His initial edge over Amazon.com and other foreign rivals would be the ability to bring cheaper, high-quality Chinese goods abroad followed by the expansion of its supply chain, he said. The international push comes at a challenging time, with JD shares slumping amid rising costs, competition and an expensive expansion that now sees the company operate 11.6 million square metres of space across 521 warehouses in China.
Wayne Peters, chairman of Peters Macgregor Capital Management and a shareholder in JD.com, said that investment is an incredibly valuable asset for the company’s future.
“Richard under-promises and over-delivers,” said Peters. “What we like are CEOs who look to the long term. We’re more interested in that than those who are just interested in beating the street. ”
Liu’s high-spending strategy also has plenty of detractors, especially those who see unfinished business in China. JD’s share price hit a record high in January only to tumble more than 35 per cent since then after failing to deliver the full-year profit that many analysts had expected. In the June quarter alone, the company had a net loss of 2.2 billion yuan.
Kok Hoi Wong, the chief investment officer for APS Asset Management Pte in Singapore, points to the massive profits generated by Alibaba and its willingness to throw cash at winning over Chinese consumers as proof that competition is getting harder for JD.
“JD must get its act right in China, turn it around and make it profitable before it expands internationally,” said Wong, a frequent critic of the company.
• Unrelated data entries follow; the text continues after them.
/-- The device after reset (R19, R407 and the Reset columns of every register map): a new S4-M, nothing running, every device register at its reset
value, memory with nothing listed. -/
def State.reset : State where
  cyc := 0
  agenda := []
  freeCount := 0
  cur := none
  cfgw := 0xA23FE030
  powered := true
  fatal := false
  csr := []
  mem := []
  poison := []
  dir := []
  win := []
  wins := []
  cols := []
  ctxs := []
  grids := []
  gridNext := 0
  teams := []
  reqs := []
  idNext := 0
  slewPtr := 0
  slewFree := 0
  admits := []
  coopGuard := []
  heldEvents := []
  evRetired := []
  outbox := []
  msix := []
  peerMoves := []
  candidates := []
  stakeOps := []
  laneGroups := []
  dueAt := []
  busyAt := []
  rowSwaps := []
  exhausted := []
  bankCE := []
  bankUE := []
  wearUE := []
  mraOps := []
  worn := {}
  rowActs := []
  refreshAt := []
  excursion := false
  excursionBack := none
  tripFrom := []
  hardTrip := none
  tripQueue := []
  dups := []
  lostRoutes := []
  hostUp := true
  nonce := []
  ckpt := []
  lostLinks := []
  bootWorn := {}
  hoopFree := 660
  hoopNext := 0
  hoopAt := 0
  booting := true
  measured := []
  pageReqs := []
  atsAsked := []
  puts := []
  engTlb := []
  hostQueue := []
  guard := []
  members := []
  frozenPeers := []

end Sys2Proof.Machine
end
Brutal competition among hundreds of e-commerce players means business is tough for all online retailers and “we will see more blood before we see more profit.” he said.
JD’s business model is more akin to Amazon than Alibaba. It holds and sells its own inventory and also allows other vendors on its platform while its larger Chinese rival provides a marketplace for merchants and makes most of its money from advertising and marketing services.
Liu expects some changes to his business as it goes overseas, accepting the need for different models. Simply replicating its China strategy and launching a service in a foreign country won’t work.
“If we want to convince American consumers to download JD’s app and buy, I think it will be hard. But the good thing is US has Twitter, Instagram and Facebook – a lot of social media,” said Liu, adding he wants to partner with those social networks in particular.
Liu knows the value of an online platform: WeChat operator Tencent Holdings Ltd. is its biggest shareholder.
Liu is in the process of opening more offices and adding warehouses across Western Europe and will form a strategy for selling products in the region this year, Liu recently told German publication Handelsblatt. Within two years JD will cover all of Southeast Asia, he added.
At home, JD has a goal of 1 million convenience stores within five years largely via a franchise model. But the founder said he also wanted 30 7Fresh supermarkets completed by the end of 2018 and that it will also expand into JD-branded furniture, electronics and home appliances chain stores with names like “JD Home.”
But it’s a vision Liu knows will take some time to build.
“We will spend another 10 or maybe 20 years to expand to the whole world. So you cannot achieve a goal within three years or five years,” he said, adding that he thought JD was a better bet than Alibaba. “From an investor perspective it is – more space for tomorrow.”